## Requirement:
The answer must consist of every line in the records below that contains the string "cellar".

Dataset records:
-- ==== Sys2Proof/Decode.lean ====
section
/-! DEFINITION. The decoder and the encoder. A code word is first cut into its form (R51, R52, R55, R56): fields, operand
classes, third word and literal; the form is then read as an instruction by the opcode map (R76) and the encoding tables of
each instruction. The encoder goes the same two steps back. A word sequence that names no instruction is rejected by name. -/

namespace Sys2Proof

/-- Why a code word names no instruction. All of these trap ILLEGAL_OP (R72). -/
inductive DecodeErr
  /-- Fewer words than the form needs (R51). -/
  | truncated
  /-- The Forms column of R76 excludes the form (R54, R72). -/
  | badForm
  /-- An SOP value the opcode does not assign (R56). -/
  | badSop
  /-- A MOD value the opcode does not assign (R56). -/
  | badMod
  /-- An operand class or field the position does not accept (R57). -/
  | badOperand
  /-- A literal the opcode does not accept, or misplaced (R59). -/
  | badLiteral
  /-- TE = 0 where a token must be named (R56). -/
  | noToken
  /-- A third-word field outside its values (R60). -/
  | badWord3
  /-- The fields break a rule of the instruction's entry (WellFormed). -/
  | illFormed
deriving DecidableEq, Repr

/-! ### Bit fields -/

/-- Bits `lo + n - 1 : lo` of a word. -/
def bits (w : BitVec m) (lo n : Nat) : BitVec n := w.extractLsb' lo n
/-- One bit. -/
def bit (w : BitVec m) (i : Nat) : Bool := w.getLsbD i
/-- A Boolean as one bit. -/
def b1 (b : Bool) : BitVec 1 := BitVec.ofBool b

/-- An operand of the extended form: class and field together (R57). -/
inductive Opnd
  | v (n : BitVec 8)
  | k (n : BitVec 6)
  | p (n : BitVec 3)
  | x (n : BitVec 8)
  | tok (n : BitVec 3)
  | tile (n : BitVec 2)
  | cask (n : BitVec 4)
  | cur (n : BitVec 3)
  | sp (c : Special)
  | imm (n : BitVec 8)
  | none
deriving DecidableEq, Repr

/-- The codes of R58. -/
def Special.code : Special → BitVec 8
  | .lane => 0 | .item => 1 | .gen => 2 | .bunch => 3 | .split => 4 | .team => 5 | .core => 6 | .row => 7
  | .cellar => 8 | .device => 9 | .clock => 10 | .role => 11

def Special.ofCode (n : BitVec 8) : Option Special :=
  match n.toNat with
  | 0 => some .lane | 1 => some .item | 2 => some .gen | 3 => some .bunch | 4 => some .split | 5 => some .team
  | 6 => some .core | 7 => some .row | 8 => some .cellar | 9 => some .device | 10 => some .clock | 11 => some .role
  | _ => Option.none

/-- The class code of an operand (R57). -/
def Opnd.cls : Opnd → BitVec 3
  | .v _ => 0 | .k _ => 1 | .p _ => 2 | .x _ => 3 | .tok _ => 4 | .tile _ => 4 | .cask _ => 4 | .cur _ => 4
  | .sp _ => 5 | .imm _ => 6 | .none => 7

/-- The field value of an operand (R57). -/
def Opnd.field : Opnd → BitVec 8
  | .v n => n
  | .k n => n.setWidth 8
  | .p n => n.setWidth 8
  | .x n => n
  | .tok n => n.setWidth 8
  | .tile n => 0x10 + n.setWidth 8
  | .cask n => 0x20 + n.setWidth 8
  | .cur n => 0x30 + n.setWidth 8
  | .sp c => c.code
  | .imm n => n
  | .none => 0

/-- An operand from its class code and field (R57); none where the pair is illegal. -/
def Opnd.ofCode (c : BitVec 3) (f : BitVec 8) : Option Opnd :=
  match c.toNat with
  | 0 => some (.v f)
  | 1 => if f.toNat < 64 then some (.k (f.setWidth 6)) else Option.none
  | 2 => if f.toNat < 8 then some (.p (f.setWidth 3)) else Option.none
  | 3 => some (.x f)
  | 4 =>
    if f.toNat < 8 then some (.tok (f.setWidth 3))
    else if 0x10 ≤ f.toNat ∧ f.toNat < 0x14 then some (.tile (f.setWidth 2))
    else if 0x20 ≤ f.toNat ∧ f.toNat < 0x30 then some (.cask (f.setWidth 4))
    else if 0x30 ≤ f.toNat ∧ f.toNat < 0x38 then some (.cur (f.setWidth 3))
    else Option.none
  | 5 => (Special.ofCode f).map .sp
  | 6 => some (.imm f)
  | _ => if f == 0 then some .none else Option.none

/-- A base word, its literal with it (R52). -/
structure FBase where
  op  : BitVec 7
  pg  : BitVec 3
  f   : Bool
  m   : Bool
  d   : BitVec 6
  a   : BitVec 6
  b   : BitVec 6
  lit : Option DWord
deriving DecidableEq, Repr

/-- An extended instruction in SUB layout G (R55, R56). -/
structure FG where
  op  : BitVec 7
  g   : Guard
  d   : Opnd
  a   : Opnd
  b   : Opnd
  c   : Opnd
  sop : BitVec 4
  mod : BitVec 3
  w3  : Word
  lit : Option DWord
deriving DecidableEq, Repr

/-- An extended instruction in SUB layout T (R55, R56). -/
structure FT where
  op  : BitVec 7
  g   : Guard
  d   : Opnd
  a   : Opnd
  b   : Opnd
  t   : TokOpt
  sop : BitVec 3
  mod : BitVec 3
  w3  : Word
  lit : Option DWord
deriving DecidableEq, Repr

/-- An extended branch (R61). -/
structure FB where
  op  : BitVec 7
  g   : Guard
  sop : BitVec 4
  rc  : BitVec 16
  off : BitVec 32
deriving DecidableEq, Repr

/-- A code word cut into its form. -/
inductive Code
  | base (f : FBase)
  | g (f : FG)
  | t (f : FT)
  | br (f : FB)
  /-- A word whose major opcode is unassigned, or OP 0x00 in a nonzero word (R72, R75, R77). -/
  | raw (w : Word)
deriving DecidableEq, Repr

/-- The opcodes of the branch format (R61): BRA, CALL, JMPF. -/
def isBranchOp (op : Nat) : Bool := op == 0x01 || op == 0x03 || op == 0x0C

/-- The opcodes that use SUB layout T (the SUB column of R76). -/
def isTokenOp (op : Nat) : Bool :=
  op == 0x0B || (0x40 ≤ op && op ≤ 0x49) || (0x50 ≤ op && op ≤ 0x53) || (0x58 ≤ op && op ≤ 0x5E) || op == 0x65
    || op == 0x68 || op == 0x69 || (0x6B ≤ op && op ≤ 0x75) || op == 0x77

/-! ### Forms to words -/

/-- The literal's two words, least significant first (R51). -/
def litWords : Option DWord → List Word
  | some x => [bits x 0 32, bits x 32 32]
  | none => []

def FBase.word (f : FBase) : Word :=
  f.b ++ f.a ++ f.d ++ b1 f.m ++ b1 f.f ++ f.pg ++ f.op ++ (b1 f.lit.isSome ++ (0 : BitVec 1))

## Answer for the task:
  | .cellar => 8 | .device => 9 | .clock => 10 | .role => 11
  | 6 => some .core | 7 => some .row | 8 => some .cellar | 9 => some .device | 10 => some .clock | 11 => some .role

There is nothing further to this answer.